# What to get at MAC this weekend NC 45



## machonesty (Mar 4, 2010)

hi ladies
im headed to mac with a credit of about $50 and 6 empties

not sure what to get. the new blushes are dupable, never tried paintpots, but have paints. maybe a new blush? im mainly a neutral girl, but spring is coming so im open to change. thanks in advance


----------



## Chillicat14 (Mar 4, 2010)

Maybe try Full Fuschia blush. Do you need lip liners? The new Too Fabulous collection has 5 new LE ones that are very pretty (I'm considering getting them myself). If you want a "splash of color" for spring makeup maybe you should try True Babe l/g. Or some e/s (or pigments) from the Spring Colour Pink and Coral collections? Also, the "Give me Liberty of London" Collection is coming next week, with a lot of pretty colors for spring/summer so you might want to wait for that too!

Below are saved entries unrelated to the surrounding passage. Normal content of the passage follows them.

-- ==== Sys2Proof/Machine/Timed.lean ====
section
/-! DEFINITION. The timed binding of the command port, a layer over the atomic step: a command is accepted in one tick, runs
for its latency with BUSY = 1, and takes its whole effect in the tick in which it completes. The latencies are open
(70_reset_and_hazards.md R380 to R384, log 8). -/

namespace Sys2Proof.Machine

/-- A command in flight: its word, and the ticks left up to and with the one in which it completes. -/
structure Running where
  word : BitVec 32
  ticksLeft : Nat
  deriving DecidableEq, Repr

/-- An instance with a clock. -/
structure TimedState where
  /-- The instance; while a command is in flight, as the command's acceptance left it. -/
  core : State
  /-- The command in flight. -/
  running : Option Running
  /-- Ticks so far. -/
  clock : Nat
  deriving DecidableEq, Repr

/-- The instance after reset, with no command in flight. -/
def TimedState.reset : TimedState := { core := State.reset, running := none, clock := 0 }

/-- Ticks from acceptance to completion: a function of OP, NBYTES, PHASE, legality and BUFCNT alone, at least 1
(R382, R383). -/
def latency (w : BitVec 32) (s : State) : Nat :=
  match decode w, s.phase with
  | .ok .init, _ => 1 + Config.latInitExtra
  | .ok (.update n), .fresh | .ok (.update n), .accum => 1 + Config.latUpdateExtra n.toNat s.bufcnt.toNat
  | .ok .final, .fresh | .ok .final, .accum => 1 + Config.latFinalExtra s.bufcnt.toNat
  | .ok (.update _), .finalized | .ok .final, .finalized => 1 + Config.latErrExtra
  | .error _, _ => 1 + Config.latErrExtra

/-- One tick with no command in flight: a presented command is accepted, and BUSY becomes 1; anything else is the atomic
step (R380 items 1 and 2). A reset is one of them: it completes in this one tick with BUSY staying 0, which is a DESIGN CHOICE
(log 8), since R383 has latencies for commands and error responses only. -/
def timedAccept (t : TimedState) : Host.Outcome TimedState Fault Refusal :=
  match t.core.busy, t.core.pending with
  | false, .command c :: rest =>
    .next { core := accept c rest t.core, running := some ⟨c.word, latency c.word t.core⟩, clock := t.clock + 1 }
  | _, _ => mapNext (fun s => { core := s, running := none, clock := t.clock + 1 }) (step t.core)

/-- One tick with a command in flight: its last tick is its completion, with the response and BUSY = 0; until then whatever
the host presents is held (R380 items 2 and 3). -/
def timedProgress (t : TimedState) (r : Running) : Host.Outcome TimedState Fault Refusal :=
  if r.ticksLeft ≤ 1 then
    mapNext (fun s => { core := s, running := none, clock := t.clock + 1 }) (execute (decodeAccepted r.word t.core))
  else .next { t with running := some { r with ticksLeft := r.ticksLeft - 1 }, clock := t.clock + 1 }

/-- One tick. A reset asserted while a command is in flight has no state the spec gives (93 U7). -/
def timedTick (t : TimedState) : Host.Outcome TimedState Fault Refusal :=
  match t.running, t.core.pending with
  | none, _ => timedAccept t
  | some _, .reset :: _ => .refused .resetWhileBusy
  | some r, _ => timedProgress t r

/-- STATUS: while BUSY = 1 bit 12 reads 1, the reserved bits 0, and the other fields any value (R380 item 4, 93 U9). -/
def timedStatus (t : TimedState) : BitVec 32 :=
  if t.core.busy then (0 : BitVec 19) ++ (1 : BitVec 1) ++ Config.freeStatus t.clock else statusReg t.core

/-- LEN: any value while BUSY = 1 (R380 item 4, 93 U9). -/
def timedLen (t : TimedState) : DWord := if t.core.busy then Config.freeLen t.clock else lenReg t.core

/-- DIGEST: any value while BUSY = 1 (R380 item 4, 93 U9). -/
def timedDigest (t : TimedState) : Except Refusal Digest :=
  if t.core.busy then .ok (Config.freeDigest t.clock) else readDigest t.core

end Sys2Proof.Machine
end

Hope I was at least a little bit of help


----------



## La Dolce Diva (Mar 5, 2010)

You need at least one of the new Viva Glams (you really can do either or with your skin tone...you may like Cyndi more)!  If you are in to a neutral yet glam look for spring, try a nice shimmery paint pot like Rubenesque.  On cheeks, something soft like Notable or Comfort MSF if they still have it.  Finish off the look with eyeliner, mascara, and a soft gloss (Cha Cha and Kumquat from the Colour Forecast are gorgeous and versatile) and you are ready to get in to spring!


----------



## MissAlphaKitty (Mar 5, 2010)

Cosign on Kumquat lipglass.
Fresh Salmon lipstick would be gorgeous on NC45.
Both should take you into the summer looks and would look good with the colours in the "To The Beach" collection

Have fun on your weekend shop!


----------



## machonesty (Mar 5, 2010)

thanks ladies
ill def check out those glosses and i want melon pigment
any suggestions on how to use it or colors to use it with. anyone tried it as blush/highlight?


----------